EXERCISE DIRECTIONS:
Output each entry verbatim.

INPUT RECORDS:
-- ==== Sys2Proof/Machine/Codec.lean ====
section
/-! DEFINITION. The framing codec (42_codec.md R94 to R111). Its CRC accumulator and cursor are
private to a command and no state (10_state.md R15). -/

namespace Sys2Proof.Machine

/-- The 5-byte header: id, counter, length, little-endian (42_codec.md R94). -/
def headerBytes (id : Half) (cnt : Byte) (len : Half) : List Byte :=
  leBytes 2 (id.setWidth 32) ++ leBytes 1 (cnt.setWidth 32) ++ leBytes 2 (len.setWidth 32)

/-- The well-formed frame of (id, cnt, payload) with the length field `len`: header, payload, and the
CRC of both, little-endian (42_codec.md R94, R95). -/
def frameBytes (id : Half) (cnt : Byte) (len : Half) (payload : List Byte) : List Byte :=
  let covered := headerBytes id cnt len ++ payload
  covered ++ leBytes 2 ((crcValue covered).setWidth 32)

/-- The checks and writes of ENCODE: 42_codec.md R97. Its writes LeWrite and copy the consecutive
bytes FBUF[0 .. 7+LEN), so they are one store of the frame (log 10). -/
def encodeBody (s : State) : Except Raised State := do
  let id ← validated .id s.id
  let cnt ← validated .cnt s.cnt
  let n ← validated .len s.len
  let p ← s.loadPayload 0 n.toNat
  .ok { s.storeFrame 0 (frameBytes id cnt n p) with
    flen := some (BitVec.ofNat 17 (Config.overhead + n.toNat)) }

/-- ENCODE: 42_codec.md R97. -/
def execEncode (s : State) : Host.Outcome State Fault Refusal := transact s (encodeBody s)

/-- `result K`: for K ≠ OK nothing else is written (42_codec.md R99). -/
def State.failing (s : State) (k : DecodeResult) : State := { s with result := k }

/-- Step 7 of DECODE, the writes of a success: 42_codec.md R98. -/
def State.delivering (s : State) (id : Half) (cnt : Byte) (len : Half) (payload : List Byte) : State :=
  { s.storePayload 0 payload with id := some id, cnt := some cnt, len := some len, result := .ok }

/-- Steps 4 to 7 of DECODE, the declared length `dl` being L - 7: 42_codec.md R98. -/
def decodeChecked (s : State) (id cnt dl : Word) : Except Raised State := do
  let covered ← s.loadFrame 0 (Config.hdrBytes + dl.toNat)
  let t ← s.leReadFrame (Config.hdrBytes + dl.toNat) Config.crcBytes
  if (crcValue covered).setWidth 32 ≠ t then .ok (s.failing .crcMismatch)
  else
    .ok (s.delivering (id.setWidth 16) (cnt.setWidth 8) (dl.setWidth 16)
      (covered.drop Config.hdrBytes))

/-- Steps 2 and 3 of DECODE, the header and its length check: 42_codec.md R98. -/
def decodeHeader (s : State) (l : Extent) : Except Raised State := do
  let id ← s.leReadFrame 0 2
  let cnt ← s.leReadFrame 2 1
  let dl ← s.leReadFrame 3 2
  if dl.toNat ≠ l.toNat - Config.overhead then .ok (s.failing .lenMismatch)
  else decodeChecked s id cnt dl

/-- The checks and writes of DECODE in order: 42_codec.md R98, R100. -/
def decodeBody (s : State) : Except Raised State := do
  let l ← validated .flen s.flen
  if l.toNat < Config.overhead then .ok (s.failing .tooShort) else decodeHeader s l

/-- DECODE: 42_codec.md R98. -/
def execDecode (s : State) : Host.Outcome State Fault Refusal := transact s (decodeBody s)

end Sys2Proof.Machine
end

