-- ==== Sys2Proof/Machine/Core.lean ====
section
/-! DEFINITION. The machine behind the host's interface. -/

def Sys2Proof.core : Host.Core :=
  { State := Sys2Proof.Machine.State, Fault := Sys2Proof.Machine.Fault,
    Refusal := Sys2Proof.Machine.Refusal, step := Sys2Proof.Machine.step,
    reset := Sys2Proof.Machine.State.reset }
end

EXERCISE SOLUTION:
-- ==== Sys2Proof/Machine/Codec.lean ====
section
/-! DEFINITION. The framing codec (42_codec.md R94 to R111). Its CRC accumulator and cursor are
private to a command and no state (10_state.md R15). -/

namespace Sys2Proof.Machine

/-- The 5-byte header: id, counter, length, little-endian (42_codec.md R94). -/
def headerBytes (id : Half) (cnt : Byte) (len : Half) : List Byte :=
  leBytes 2 (id.setWidth 32) ++ leBytes 1 (cnt.setWidth 32) ++ leBytes 2 (len.setWidth 32)

/-- The well-formed frame of (id, cnt, payload) with the length field `len`: header, payload, and the
CRC of both, little-endian (42_codec.md R94, R95). -/
def frameBytes (id : Half) (cnt : Byte) (len : Half) (payload : List Byte) : List Byte :=
  let covered := headerBytes id cnt len ++ payload
  covered ++ leBytes 2 ((crcValue covered).setWidth 32)

/-- The checks and writes of ENCODE: 42_codec.md R97. Its writes LeWrite and copy the consecutive
bytes FBUF[0 .. 7+LEN), so they are one store of the frame (log 10). -/
def encodeBody (s : State) : Except Raised State := do
  let id ← validated .id s.id
  let cnt ← validated .cnt s.cnt
  let n ← validated .len s.len
  let p ← s.loadPayload 0 n.toNat
  .ok { s.storeFrame 0 (frameBytes id cnt n p) with
    flen := some (BitVec.ofNat 17 (Config.overhead + n.toNat)) }

/-- ENCODE: 42_codec.md R97. -/
def execEncode (s : State) : Host.Outcome State Fault Refusal := transact s (encodeBody s)

/-- `result K`: for K ≠ OK nothing else is written (42_codec.md R99). -/
def State.failing (s : State) (k : DecodeResult) : State := { s with result := k }

/-- Step 7 of DECODE, the writes of a success: 42_codec.md R98. -/
def State.delivering (s : State) (id : Half) (cnt : Byte) (len : Half) (payload : List Byte) : State :=
  { s.storePayload 0 payload with id := some id, cnt := some cnt, len := some len, result := .ok }

/-- Steps 4 to 7 of DECODE, the declared length `dl` being L - 7: 42_codec.md R98. -/
def decodeChecked (s : State) (id cnt dl : Word) : Except Raised State := do
  let covered ← s.loadFrame 0 (Config.hdrBytes + dl.toNat)
  let t ← s.leReadFrame (Config.hdrBytes + dl.toNat) Config.crcBytes
  if (crcValue covered).setWidth 32 ≠ t then .ok (s.failing .crcMismatch)
  else
    .ok (s.delivering (id.setWidth 16) (cnt.setWidth 8) (dl.setWidth 16)
      (covered.drop Config.hdrBytes))

/-- Steps 2 and 3 of DECODE, the header and its length check: 42_codec.md R98. -/
def decodeHeader (s : State) (l : Extent) : Except Raised State := do
  let id ← s.leReadFrame 0 2
  let cnt ← s.leReadFrame 2 1
  let dl ← s.leReadFrame 3 2
  if dl.toNat ≠ l.toNat - Config.overhead then .ok (s.failing .lenMismatch)
  else decodeChecked s id cnt dl

/-- The checks and writes of DECODE in order: 42_codec.md R98, R100. -/
def decodeBody (s : State) : Except Raised State := do
  let l ← validated .flen s.flen
  if l.toNat < Config.overhead then .ok (s.failing .tooShort) else decodeHeader s l

/-- DECODE: 42_codec.md R98. -/
def execDecode (s : State) : Host.Outcome State Fault Refusal := transact s (decodeBody s)

end Sys2Proof.Machine
end

-- ==== Sys2Proof/Machine/Core.lean ====
section
/-! DEFINITION. The machine behind the host's interface. -/

def Sys2Proof.core : Host.Core :=
  { State := Sys2Proof.Machine.State, Fault := Sys2Proof.Machine.Fault,
    Refusal := Sys2Proof.Machine.Refusal, step := Sys2Proof.Machine.step,
    reset := Sys2Proof.Machine.State.reset }
end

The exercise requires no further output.